The Gphone could also eventually be used to help locate and monitor movements of troops in battle and transmit maps and other critical information to them, Arnold said, referring to another patent. Perhaps it could be a phone with medical uses that could monitor your heart and pulse and call emergency personnel if you have a heart attack, or alert you to less severe activity, he said.

In another patent, Google envisions phones serving as individual nodes on a large mesh network that can be used to receive and transmit all kinds of data in all directions, according to Arnold.

Whether Google wants to merely extend its lucrative advertising business model to the wireless space, or whether it wants to create software and services that underlie a multi-function device, there's no doubt the company sees mobile telephony as a vital market.

"Google is a bit anxious about accelerating its mobile market," Sterling said. "Their multi-faceted approach with voice applications, the potential [bidding for wireless] spectrum licences, lobbying on behalf of open networks, the development of software, the potential emergence of a Google Phone, all represents a pretty aggressive push which would suggest that they see urgency here."
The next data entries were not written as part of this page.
-- ==== Sys2Proof/Syntax.lean ====
section
/-! DEFINITION. The instructions of the DXL-640 and the events of its other agents: one constructor for each row of the
opcode table. The fields of an encoded row are the bit fields of its encoding (R21 to R48), the most significant first; the
operands of an event name the record it acts on or carry the data an outside party supplies. -/

namespace Sys2Proof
Google's potential bid on the 700MHz wireless spectrum poses a serious threat to mobile telephony carriers who worry that the search company will transmogrify into a service provider. "It feels like Google is trying to be a disruptive force in the cellular industry in the US to potentially drive behaviour change," said Derek Brown, an analyst at Cantor Fitzgerald.

Of course, that's speculation as well, at least until a Gphone actually turns up in the wild.